Страсти по Казимиру (СИ) - "Mind the Gap". Страница 1
Часть 1
Целый день гулкая немота стен, лишь ленивое движение оконного блика. Пыльный свет шествует по облезшим и выцветшим обоям, по уже совсем рыхлой пробковой плите с приколотыми к ней набросками, эскизами, напоминалками на ярких бумажках, по куче книг и журналов, что неровными стопками нахохлились прямо на полу, по развороченной и треснутой стойке для дисков.

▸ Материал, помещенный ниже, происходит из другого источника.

-- ==== Sys2Proof/Machine/Management.lean ====
section
/-! DEFINITION. The management decoder: the shape and length of each command (R180, R198), the judging and
carrying out of a whole command (R182, R185 to R189), the start, the gathering and the break of an assembly
(R179 to R182), and the replies (R183). -/

namespace Sys2Proof.Machine

/-! ### Shapes and lengths (R180, R198) -/

/-- The three kinds of command (R182): whole with its own length, field-wise with its selector bytes, per
cell. -/
inductive Shape where
  | whole (length : Nat)
  | fieldWise (selector : Nat)
  | perCell
  deriving DecidableEq, Repr

/-- The shape of a command (R180, R184, R198). -/
def CommandCode.shape : CommandCode → Shape
  | .writeEntry => .whole 23
  | .appendEntry => .whole 22
  | .setEntryState => .whole 3
  | .mark => .whole 10
  | .probe => .whole 9
  | .clearHits => .whole 3
  | .writeMask => .whole 7
  | .setWindow => .whole 5
  | .writeCells => .perCell
  | .swapMatrix => .whole 2
  | .setFunction | .setGeometry | .setSignal => .fieldWise 1
  | .setLevelling | .setManifold | .setSupply | .setTiming => .fieldWise 0
  | .read => .whole 2
  | .census | .halt | .store | .restart => .whole 0
  | .jog => .whole 4

/-- The largest declared length (R179). -/
def lengthMax : Nat := 200

/-- A declared length fits a command (R180 step 4). -/
def lengthFits (code : CommandCode) (n : Nat) : Bool :=
  decide (n ≤ lengthMax) &&
    match code.shape with
    | .whole k => n == k
    | .fieldWise k => decide (k ≤ n) && (n - k) % 3 == 0
    | .perCell => true

/-- The selector and the complete fields of a field-wise command's bytes (R182, R198). -/
def selectorOf (k : Nat) (ps : List Byte) : Byte := if k = 0 then 0 else byteAt ps 0

/-! ### The operational commands (R185 to R189) -/

/-- READ (R185). -/
def readRecord (kind index : Byte) (s : State) : Answer :=
  match recordOf s kind.toNat index.toNat with
  | none => refuse .range s
  | some bs => ⟨queueRecord bs s, .done, [byteOf (dataFrames bs).length], []⟩

/-- CENSUS (R186): a census in progress is abandoned first. -/
def censusCommand (s : State) : Answer :=
  if s.anyBusy then refuse .busy s else ⟨startCensus (abandonCensus s), .done, [], []⟩

/-- HALT (R186). -/
def haltCommand (s : State) : Answer := ⟨haltEffects s, .done, [], []⟩

/-- JOG is turned away with a refusal reason (R187). -/
def jogRefused (r : RefusalReason) (s : State) : Answer := ⟨s, .state, [byteOf r.code], []⟩

/-- The target of a JOG (R187 step 3). -/
def jogTarget (stroke position distance : Nat) : Direction → Nat
  | .extend => min stroke (position + distance)
  | .retract => position - distance

/-- The request of a JOG (R187 step 4): a GOTO at full speed under SERVICE. Checks 5, 7 and 8 read the JOG's own
verb, also where the target equals the present position and R9 gives no direction: the model's choice (log
entry 40). -/
def jogRequest (i : Slot) (d : Direction) (target : Nat) : Request :=
  ⟨i, d, .service, some target, none, false, false⟩

/-- JOG (R187). The distance, 0..60000, clamps as every value does that has no rule of its own. -/
def jog (slot verb : Byte) (distance : Word16) (s : State) : Answer :=
  match finOf 16 slot.toNat, Direction.ofCode verb.toNat with
  | some i, some d =>
    if s.monitor.posture ≠ .service then jogRefused .notPermitted s
    else
      match (s.fn i).position with
      | none => jogRefused .notReady s
      | some p =>
        let target := jogTarget (s.cfg i).stroke p (min 60000 distance.toNat) d
        match verdict s (jogRequest i d target) with
        | some r => jogRefused r s
        | none =>
          ⟨accept (jogRequest i d target) s, doneOutcome (decide (60000 < distance.toNat)), be16 target,
            [.servicePass]⟩
  | _, _ => refuse .range s

/-- The image of a configuration: its bytes, and the CRC computed over them (R47, R192, R193). -/
def Settings.image (c : Settings) : Image := ⟨c, Config.imageBytes c, crc16 (Config.imageBytes c)⟩

/-- A STORE is taken: the image is built from the configuration as it stands, its CRC computed, and its writing
begins, to complete within 400 ms (R188, R193). -/
def beginStore (tag : Byte) (s : State) : State :=
  { s with store := { s.store with storing := some ⟨tag, s.settings.image, startTimer s.now 400⟩ } }

/-- A RESTART is taken: it takes place at the latest 200 ms after its reply is queued (R189). -/
def beginRestart (s : State) : State :=
  { s with store := { s.store with restart := startTimer s.now 200 } }

/-! ### Carrying a command out (R182, R183) -/

/-- Queue the reply an answer gives (R183). -/
def reply (code : Byte) (tag : Byte) (a : Answer) : State × List Task :=
  (queueReply code tag a.outcome a.result a.state, a.tasks)

/-- SET_ENTRY_STATE by its form byte (R137, R138, R198). -/
def entryStateCommand (ps : List Byte) (s : State) : Answer :=
  match (byteAt ps 0).toNat with
  | 0 => setEntryState (byteAt ps 1) (byteAt ps 2) s
  | 1 => setPortDefault (byteAt ps 1) (byteAt ps 2) s
  | _ => refuse .range s

/-- WRITE_CELLS is answered: its cells are written already (R46). -/
def cellsAnswer (ps : List Byte) (s : State) : Answer :=
  ⟨s, doneOutcome (ps.any fun v => decide (7 < v.toNat)), cellResult ps.length s, []⟩

/-- What a command with all its parameter bytes comes to. -/
def answerTo (code : CommandCode) (ps : List Byte) (s : State) : Answer :=
  match code with
  | .writeEntry => writeEntry (byteAt ps 0) (entryBlockAt ps 1) s
  | .appendEntry => appendEntry (entryBlockAt ps 0) s
  | .setEntryState => entryStateCommand ps s
  | .mark => markEntries (byteAt ps 0) (word32At ps 1) (byteAt ps 5) (byteAt ps 6) (byteAt ps 7)
      (byteAt ps 8) (byteAt ps 9) s
  | .probe => probe (byteAt ps 0) (word32At ps 1) (byteAt ps 5) (byteAt ps 6) (byteAt ps 7) (byteAt ps 8) s
  | .clearHits => clearHits (byteAt ps 0) (byteAt ps 1) (byteAt ps 2) s
  | .writeMask => writeMask (byteAt ps 0) (word32At ps 1) (byteAt ps 5) (byteAt ps 6) s
  | .setWindow => setWindow (byteAt ps 0) (byteAt ps 1) (byteAt ps 2) (byteAt ps 3) (byteAt ps 4) s
  | .writeCells => cellsAnswer ps s
  | .swapMatrix => swapMatrix (word16At ps 0) s
  | .setFunction => applyFields .setFunction (byteAt ps 0) (fieldsOf (ps.drop 1)) s
  | .setGeometry => applyFields .setGeometry (byteAt ps 0) (fieldsOf (ps.drop 1)) s
  | .setSignal => applyFields .setSignal (byteAt ps 0) (fieldsOf (ps.drop 1)) s
  | .setLevelling => applyFields .setLevelling 0 (fieldsOf ps) s
  | .setManifold => applyFields .setManifold 0 (fieldsOf ps) s
  | .setSupply => applyFields .setSupply 0 (fieldsOf ps) s
  | .setTiming => applyFields .setTiming 0 (fieldsOf ps) s
  | .read => readRecord (byteAt ps 0) (byteAt ps 1) s
  | .census => censusCommand s
  | .halt => haltCommand s
  | .jog => jog (byteAt ps 0) (byteAt ps 1) (word16At ps 2) s
  | .store => refuse .state s
  | .restart => ⟨beginRestart s, .done, [], []⟩

/-- A command is carried out: its reply is queued, but for a STORE that is taken, whose reply waits for the
store to complete (R183, R188). -/
def carryOut (code : CommandCode) (tag : Byte) (ps : List Byte) (s : State) : State × List Task :=
  if code = .store ∧ ¬ s.anyBusy then (beginStore tag s, [])
  else reply code.toByte tag (answerTo code ps s)

/-! ### The start of a command (R180) -/

/-- Through a STORE, and from the taking of a RESTART to the restart, no command is taken (R188, R189). -/
def takesNoCommand (s : State) : Bool := s.store.storing.isSome || s.store.restart.isSome

/-- The result bytes of a LENGTH refusal at the COMMAND frame: a count of 0, with the cursor for
WRITE_CELLS (R183). -/
def lengthResult (code : CommandCode) (s : State) : List Byte :=
  if code = .writeCells then cellResult 0 s else [0]

/-- How a COMMAND frame of a known code is refused (R180 steps 2, 4 and 5; R198 for a short one): `carried`
parameter bytes of the `declared` came with it. -/
def startRefusal (code : CommandCode) (declared carried : Nat) (s : State) :
    Option (ReplyOutcome × List Byte) :=
  if takesNoCommand s then some (.busy, [])
  else if !lengthFits code declared ∨ carried < min 4 declared then
    some (.length, lengthResult code s)
  else if code = .writeCells ∧ s.monitor.swapPending then some (.swapPending, [])
  else none

/-- Gather parameter bytes: WRITE_CELLS writes each cell as its byte arrives (R45). -/
def gather (code : CommandCode) (bs : List Byte) (s : State) : State :=
  if code = .writeCells then writeCellList bs s else s

/-- A record that has reached its declared length is carried out and returns to NONE (R182). -/
def advance (a : Assembly) (s : State) : State × List Task :=
  if a.declared ≤ a.params.length then carryOut a.code a.tag a.params { s with assembly := none }
  else ({ s with assembly := some a }, [])

/-- A COMMAND frame after its break (R180 steps 2 to 5). -/
def startCommand (f : Frame) (s : State) : State × List Task :=
  let tag := frameByte f 2
  let declared := (frameByte f 3).toNat
  match CommandCode.ofByte (frameByte f 1) with
  | none =>
    reply (frameByte f 1) tag (refuse (if takesNoCommand s then .busy else .unknown) s)
  | some code =>
    match startRefusal code declared (f.length - 4) s with
    | some r => reply code.toByte tag ⟨s, r.1, r.2, []⟩
    | none =>
      let bs := ((frameBytes f).drop 4).take declared
      advance ⟨code, tag, declared, 1, bs⟩ (gather code bs s)

/-- A whole transaction, from its COMMAND frame to its last byte (R180, R182). -/
def transact (code : CommandCode) (tag : Byte) (ps : List Byte) (s : State) : State × List Task :=
  match startRefusal code ps.length (min 4 ps.length) s with
  | some r => reply code.toByte tag ⟨s, r.1, r.2, []⟩
  | none => carryOut code tag ps (gather code ps s)

/-! ### The end of an assembly by a break or by LENGTH (R181, R182) -/

/-- The fields of a broken field-wise command are judged and applied (R182): a refusal gives its own outcome
with count 0. -/
def endFields (a : Assembly) (k : Nat) (why : ReplyOutcome) (s : State) : Answer :=
  if a.params.length < k then ⟨s, why, [0], []⟩
  else
    let r := applyFields a.code (selectorOf k a.params) (fieldsOf (a.params.drop k)) s
    if r.outcome = .done ∨ r.outcome = .doneClamped then ⟨r.state, why, r.result, r.tasks⟩ else r

/-- An assembly ends unfinished (R182): `why` is INCOMPLETE or LENGTH. -/
def endAssembly (a : Assembly) (why : ReplyOutcome) (s : State) : State × List Task :=
  let s := { s with assembly := none }
  reply a.code.toByte a.tag
    (match a.code.shape with
      | .whole _ => ⟨s, why, [0], []⟩
      | .fieldWise k => endFields a k why s
      | .perCell => ⟨s, why, cellResult a.params.length s, []⟩)

/-- A COMMAND frame breaks the assembly in progress (R180 step 1). -/
def breakAssembly (s : State) : State × List Task :=
  match s.assembly with
  | none => (s, [])
  | some a => endAssembly a .incomplete s

/-- A CONTINUE frame (R181, and R198 for a short one). -/
def continueCommand (f : Frame) (s : State) : State × List Task :=
  match s.assembly with
  | none => (s, [])
  | some a =>
    if (frameByte f 1).toNat ≠ a.nextIndex then endAssembly a .length s
    else
      let due := a.declared - a.params.length
      let bs := ((frameBytes f).drop 2).take due
      let a' := { a with params := a.params ++ bs, nextIndex := a.nextIndex + 1 }
      let s := gather a.code bs s
      if f.length - 2 < min 6 due then endAssembly a' .length s else advance a' s

/-- A COMMAND frame reaches the decoder: a wake or the doze timer's restart, the break of an assembly, then
its judging (R180, R195, R196). -/
def takeCommand (f : Frame) (s : State) : State × List Task :=
  let r := breakAssembly (touchDoze s)
  (r.1, r.2 ++ [.command f])

/-- A CONTINUE frame reaches the decoder. -/
def takeContinue (f : Frame) (s : State) : State × List Task := (touchDoze s, [.continuation f])

/-- A whole management command reaches the decoder. -/
def takeTransaction (code : CommandCode) (tag : Byte) (ps : List Byte) (s : State) :
    State × List Task :=
  let r := breakAssembly (touchDoze s)
  (r.1, r.2 ++ [.transact code tag ps])

end Sys2Proof.Machine
end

Луч зацепляется за проплешины истёртого пола, брезгливо проводит по громадине допотопного шифоньера с облупленным лаком, из его приоткрытой двери выглядывают тубы с рисунками и края повешенных на зажимы энгровых листов с давно созданными «шедеврами». Одежде, видимо, места в шкафу не нашлось, и она расположилась на кресле, цвет и модель которого невозможно понять как раз из-за вороха штанов, толстовок, футболок, кардиганов, шорт и рубашек. В углу, за всегда расправленным диваном, прислонился старющий этюдник, рядом банки и ведёрки с кистями и мастихинами, сумка с красками и растворителями, которые сохли здесь с прошлого лета. Над складом забытых приспособ приходившего напрасно вдохновения — угловая полка. Там красуется абсурдно пролетарский фарфор: серпасто-молоткастые тарелочки на подставках, умилительные статуэтки курносых пионеров за добрыми делами и три фигурки девушек в каких-то национальных костюмах, изящные чашки с неизящными — грузинским и лобастым — профилями вождей, чехонинская сахарница, напоминающая, что революция не сахар вовсе, чайник со склеенным мозаично носиком и с символичной трещиной прямо по дружбе народов, запечатанной в гербе. И гордость коллекции — кубистической формы чайная пара. С жёлтым кругом и чёрными прямоугольниками по костяному фарфору. Сам Малевич (и никто не докажет, что фарфор суетинский). Ибо Малевич — и точка.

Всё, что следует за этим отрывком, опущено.